Platform For Fictional Competitions #3: 1.5 m Architecture

In the last story from Daniel De León Languré triptych of the first Platform for Fictional Competitions (Concursos Inventados). The third edition present 1.5 m Architecture: Reappropriation of public space after Pandemic.

Carlos Monsiváis, chronicler of Mexico City, used to say that while in the periphery the urban sprawling reigned and space was always more abundant than time, in Downtown the exact opposite was true, time is infinitely larger than space.
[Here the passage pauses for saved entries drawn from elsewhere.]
-- ==== Sys2Proof/Machine/StLink.lean ====
section
/-!
DEFINITION. StLink.lean: the state of the ports, rings and bypasses, of end-to-end delivery, and the packets and
messages that pass between modules (R319 to R345).
-/

namespace Sys2Proof.Machine

/-- An IDENT control symbol (R330). -/
structure Ident where
  moduleId : Nat
  serial   : Nat
  ring     : Nat
  position : Nat
  sequence : Nat
  digest   : List Byte
  deriving DecidableEq, Repr

/-- What a CONTROL packet says: the manual names these messages and gives no layout for them. -/
inductive Ctl where
  | census (moduleId serial : Nat)
  | serving (pair who : Nat)
  | tableRequest
  | table (who : List Nat)
  | linkState (ring position : Nat) (bypassed segUp : Bool) (gap : Nat)
  | heartbeat
  | echo (stamp : Nat)
  | echoReply (stamp held : Nat)
  | token (t : CollTok)
  | abort (tenant group cseq : Nat)
  | coll (m : CollMsg)
  | refused (tag : Nat) (tenant : Nat)
  | modeRequest (tenant mode tick : Nat) (digest : List Byte) (commons : Nat)
  | stepRecord (tenant : Nat) (r : StepRec)
  | unitDigest (tenant unit : Nat) (digest sig : List Byte)
  | mirror (tenant : Nat) (r : MirRec)
  | mirrorMark (tenant tick : Nat) (ctrs : List (Nat × Nat)) (csns : List Nat) (ret : Nat)
  | batchList (tenant : Nat) (l : BList)
  | credit (tenant bseq : Nat)
  | ret (tenant : Nat) (r : Ret)
  | reflow (tenant bseq : Nat)
  | migrateAsk (tenant session : Nat) (d : Sess) (pages : List (Nat × Nat))
  | migrateReady (tenant session : Nat)
  | migrateData (tenant session len : Nat) (lines : List (Nat × Nat × List Byte × Bool))
  | migrateDone (tenant session : Nat) (ok : Bool)
  | migrateAbort (tenant session : Nat)
  | freeze (tenant code : Nat)
  | unfreeze (tenant : Nat)
  | reset (tenant : Nat)
  deriving DecidableEq, Repr

/-- The packet kinds of R334. -/
inductive PKind where
  | write | signal | ack | control
  deriving DecidableEq, Repr

/-- A packet (R334). `bad` holds one poison bit for each 64 bytes of payload; `ctl` is what a CONTROL packet says. -/
structure Packet where
  kind    : PKind
  vc      : Nat
  cls     : Nat
  dst     : Nat
  src     : Nat
  tenant  : Nat
  space   : Nat
  gen     : Nat
  tag     : Nat
  addr    : Nat
  bad     : Nat
  cnt     : Nat
  cntEn   : Bool
  payload : List Byte
  ctl     : Option Ctl
  deriving DecidableEq, Repr

/-- A packet that waits at a port beside those the module holds: an ACK packet of its own, or one that it forwards, with the port
it came in on and the SEQ of its block, whose receive buffer it keeps until it has left (R336, R338). -/
structure Queued where
  pkt   : Packet
  from_ : Option (Nat × Nat)
  deriving DecidableEq, Repr

/-- A port (R319, R322, R332, R335 to R337) beside its registers: its five lanes, the partner's IDENT that passed, the sequence
numbers, the retry buffer, the packets that wait beside the held ones, a NAK to send, resends in a row; the VC and class of each
block that stands in the partner's receive buffers, oldest first, and the buffers freed on VC0 to VC3 since the last block sent; for
each of the last 256 DATA blocks, newest first, whether VC0 took it while another VC waited; the VC whose turn it is and the blocks
that it has left. -/
structure Port where
  lanes   : List Bool
  partner : Option Ident
  passed  : Bool
  sendSeq : Nat
  held    : List (Nat × Packet)
  queue   : List Queued
  expect  : Nat
  nak     : Bool
  gapSeen : Bool
  resends : Nat
  out     : List (Nat × Nat)
  freed   : List Nat
  vc0Ran  : List Bool
  turn    : Nat
  left    : Nat
  deriving DecidableEq, Repr

def Port.reset : Port :=
  { lanes := List.replicate 5 true, partner := none, passed := false, sendSeq := 0, held := [], queue := [], expect := 0,
    nak := false, gapSeen := false, resends := 0, out := [], freed := [0, 0, 0, 0], vc0Ran := [], turn := 1, left := 0 }

/-- A ring attachment (R326 to R332) beside its registers: the commanded switch position, its join window, whether
it waits to join again, a switch that did not move (R329), and the measured delay of its upstream segment (R61). -/
structure Att where
  openCmd : Bool
  window  : Bool
  retry   : Bool
  stuck   : Bool
  upDelay : Nat
  deriving DecidableEq, Repr

def Att.reset : Att := { openCmd := false, window := false, retry := false, stuck := false, upDelay := 0 }

/-- Who waits for the acknowledgement of a held packet: a transfer channel of a tile, by the descriptor and the command that the
tenant's work is, a ring's signal, a collective, a Ladle message, or nobody. -/
inductive Waiter where
  | chan (tile chan ord tenant : Nat) (owner : CmdRef)
  | signal (tenant : Nat) (c : CmdRef)
  | coll (tenant group cseq : Nat)
  | free
  deriving DecidableEq, Repr

/-- A packet that its source holds until it is acknowledged (R339, R340). `pair` marks one resolved from member 2, `sent` one
that has left on its port. -/
structure HeldPkt where
  pkt    : Packet
  pair   : Bool
  waiter : Waiter
  port   : Nat
  sent   : Bool
  deriving DecidableEq, Repr

/-- A packet that a block has brought and nothing has taken yet: it stands in a receive buffer of its port (R336). -/
structure Arrived where
  port : Nat
  seq  : Nat
  pkt  : Packet
  deriving DecidableEq, Repr

/-- The links: ports, attachments, bypassed positions and broken segments of the rings as announced (R338), and end-to-end delivery
(R339 to R342): the next tag by 4 × destination + VC, the packets held, those that wait for room among them and those dropped
because their destination became unreachable, the tags seen by 4 × source + VC, the next VC0 sequence by source, the VC0 packets that
came before it, the packets that blocks brought, the heartbeat, and the remote writes refused (R269). -/
structure Lnk where
  ports    : Vector Port 18
  atts     : Vector Att 8
  bypassed : List (Nat × Nat)
  broken   : List (Nat × Nat)
  nextTag  : List (Nat × Nat)
  held     : List HeldPkt
  later    : List HeldPkt
  lost     : List HeldPkt
  seen     : List (Nat × List Nat)
  expect   : List (Nat × Nat)
  early    : List Packet
  arrived  : List Arrived
  beat     : Bool
  refused  : Nat
  deriving DecidableEq, Repr

def Lnk.reset : Lnk :=
  { ports := Vector.replicate 18 Port.reset, atts := Vector.replicate 8 Att.reset, bypassed := [], broken := [],
    nextTag := [], held := [], later := [], lost := [], seen := [], expect := [], early := [], arrived := [], beat := false,
    refused := 0 }

/-- What the module sends out of itself, an observation: host memory writes and interrupts, answers to reads, Request Retry
Status (R46), link blocks (their 512 bytes, and what their CONTROL packets say) and control symbols, trace frames, answers on the management bus and the JTAG port. -/
inductive Out where
  | host (fn : Fn) (addr : Nat) (data : List Byte)
  | intr (fn : Fn) (vector : Nat)
  | answer (fn : Fn) (data : List Byte)
  | unsupported (fn : Fn)
  | noAnswer (fn : Fn)
  | retryStatus (fn : Fn)
  | block (port : Nat) (bytes : List Byte) (ctls : List Ctl)
  | ident (port : Nat) (i : Ident)
  | symbol (port : Nat) (s : TickSym)
  | echo (port stamp : Nat)
  | heartbeat (port : Nat)
  | trace (data : List Byte)
  | smb (data : List Byte)
  | smbNack
  | jtag (bits : List Bool)
  deriving DecidableEq, Repr

end Sys2Proof.Machine
end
In pandemic, living in a city where the culture of congestion prevails implies a great effort that each member must make to reconfigure his or her idea of both urban and personal space, which is already scarce. 

The city’s main square, the Zócalo, ranks as one of the 10 busiest places in the world with about 10 million visitors a year. It is the symbolic center of the city and the site of all kinds of public events: protests demanding radical political changes, celebrations, concert venues, temporary camps for victims of natural disasters, sports championships and even religious recruitment. It is the square where the mass confronts and recognizes itself, where it becomes aware of its power. With public policies that promote isolation and where in various nations there are temptations to re-impose authoritarian measures that the mass have historically faced with the force of its excessive growth, the architecture of the city of tumult must also recognise the needs of accumulation to which the mass and the individuals that constitute it are accustomed.

It is in this society where precarious economic development opportunities are the immediate priority over healthcare in which the citizens cannot afford to isolate themselves to do online work. In the absence of vaccines the definition of interpersonal distance is the key to survival as well as the cheapest and most accessible antibody.  

A flexible structure is proposed with a module of 1.5 m, a minimum distance to limit contagion but sufficient to enable daily interactions. The new architecture of protest, congestion, transparency, social overlapping and human traffic jams should enable a reappropriation of public space, understanding it no longer as a two-dimensional plane but as a three-dimensional space that creates opportunities after so much sacrifice.